GAZA (Arrahmah.id) – Seorang pejabat senior Hamas mengungkap bahwa utusan khusus Donald Trump, Steve Witkoff, pernah membuat kesepakatan langsung dengan kelompok perlawanan tersebut: Hamas diminta membebaskan tentara AS bernama Edan Alexander, dan sebagai imbalannya, pemerintahan Trump akan menekan ‘Israel’ untuk mencabut blokade Gaza, mengizinkan masuknya bantuan kemanusiaan, serta mendorong gencatan senjata. Namun, menurut Hamas, Amerika Serikat mengingkari janji tersebut.
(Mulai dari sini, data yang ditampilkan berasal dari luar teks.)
/-- The active configuration (Ethernet, safety, unit thresholds). (21 R518) -/
structure CfgB where
  /-- gPTP ports. (16 R408) -/
  ptpPorts : List Nat := []
  /-- gPTP domain. (16 R407) -/
  domain : Nat := 0
  /-- External port configuration: (port, PTP_ROLE). (16 R407) -/
  extRoles : List (Nat × Nat) := []
  /-- priority1. (16 R407) -/
  priority1 : Nat := 255
  /-- syncReceiptTimeout. (16 R407) -/
  syncTimeout : Nat := 3
  /-- announceReceiptTimeout. (16 R407) -/
  annTimeout : Nat := 3
  /-- logSyncInterval. (16 R407) -/
  logSync : Int := -3
  /-- logAnnounceInterval. (16 R407) -/
  logAnn : Int := 0
  /-- neighborPropDelayThresh. (16 R407) -/
  propThresh : Nat := 800
  /-- START_WAIT. (16 R414) -/
  startWaitMs : Nat := 2000
  /-- SLEW_LIMIT. (16 R415) -/
  slewPpb : Nat := 100000
  /-- (port, ingress ps, egress ps). (16 R405) -/
  lats : List (Nat × Nat × Nat) := []
  /-- Flows. (16 R403) -/
  flows : List Flow := []
  /-- Frame rings. (16 R400) -/
  rings : List Ring := []
  /-- Static bridge entries: (MAC address, port). (16 R409) -/
  fdbStatic : List (Nat × Nat) := []
  /-- Narrowed tolerance and comparison bands. (03 R89, 18 R451) -/
  bands : List (Nat × Nat) := []
  /-- Tolerance bands: N in units of 2^-16 and C in units of 2^-32, for INT32; INT4, INT8, UINT8; FP32; BF16, FP16; FP8; MX formats. (03 R88, R89) -/
  tol : List (Nat × Nat) := [(0, 0), (65536, 0), (262144, 65536), (65536, 65536), (65536, 65536), (65536, 65536)]
  /-- Self-test intervals: (element, ms). (18 R457) -/
  intervals : List (Nat × Nat) := []
  /-- Safety-task release table: (element, µs after the boundary). (18 R457) -/
  releases : List (Nat × Nat) := []
  /-- Loop pair named. (18 R442) -/
  loopPair : Nat := 0
  /-- Hot-row admission threshold. (07 R191) -/
  hotThreshold : Nat := 4
  /-- Directory partitions: their clients. (07 R192) -/
  hotParts : List (List Nat) := []
  /-- Decode queue threshold. (08 R221) -/
  decThreshold : Nat := 48
  /-- Initial rolling means, ns. (08 R225) -/
  means : List Nat := [2000000, 10000000, 10000000]
  /-- HO_BULK_LIMIT. (15 R394) -/
  bulkLimit : Nat := 8000
  /-- (class, THRESHOLD, WINDOW_MS, HOLD_MS). (17 R426) -/
  viol : List (Nat × Nat × Nat × Nat) := [(1,16,1000,0),(2,16,1000,0),(3,64,1000,0),(4,3,60000,0),(5,32,10000,60000),(6,0,0,0),(7,64,1000,0),(8,64,1000,0),(9,16,1000,10000),(10,0,0,0),(11,0,0,0)]
  /-- Memory health thresholds. (12 R327) -/
  memThresh : List Nat := [3, 16, 1000, 64, 1]
  deriving DecidableEq, Repr, Inhabited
“Itu kesepakatan,” kata Basem Naim, anggota biro politik Hamas, dalam wawancara dengan Drop Site. Ia menegaskan bahwa janji tersebut datang langsung dari Witkoff. “Mereka tidak sekadar melanggar janji, mereka membuangnya ke tempat sampah,” katanya.
Edan Alexander, seorang pemukim ‘Israel’ berkewarganegaraan ganda AS-‘Israel’, ditangkap oleh pejuang perlawanan Palestina dari dalam tank ‘Israel’ pada 7 Oktober 2023. Ia merupakan tentara aktif ‘Israel’. Pembebasannya pekan ini menjadi yang pertama bagi tentara laki-laki ‘Israel’ sejak genosida di Gaza dimulai. Hamas menyebut tindakan tersebut sebagai isyarat niat baik kepada Trump dan didasarkan pada janji bantuan kemanusiaan segera untuk Gaza, yang telah menghadapi kampanye kelaparan ‘Israel’ selama lebih dari dua bulan.
Namun, alih-alih bantuan, ‘Israel’ justru meningkatkan serangannya. Sehari setelah Alexander dibebaskan, ‘Israel’ membombardir Rumah Sakit Eropa di Khan Yunis, menewaskan 28 orang. ‘Israel’ mengklaim serangan tersebut menargetkan Muhammad Sinwar, komandan sayap bersenjata Hamas, meskipun kabar kematiannya belum dikonfirmasi.
Trump, saat mengunjungi negara-negara Teluk, mengakui adanya kelaparan di Gaza. “Banyak orang kelaparan. Banyak sekali. Ada banyak hal buruk yang sedang terjadi,” ucapnya saat berada di UEA. Namun, Naim menanggapi dingin. “Kami butuh tindakan, bukan ucapan. Bencana kemanusiaan ini harus segera dihentikan.”
Trump sebelumnya mengusulkan rencana menjadikan Gaza sebagai “zona kebebasan” atau “Riviera Timur Tengah” yang dikendalikan AS. Pada Februari, ia berdiri bersama PM ‘Israel’ Netanyahu dan mengusulkan penyitaan wilayah Gaza.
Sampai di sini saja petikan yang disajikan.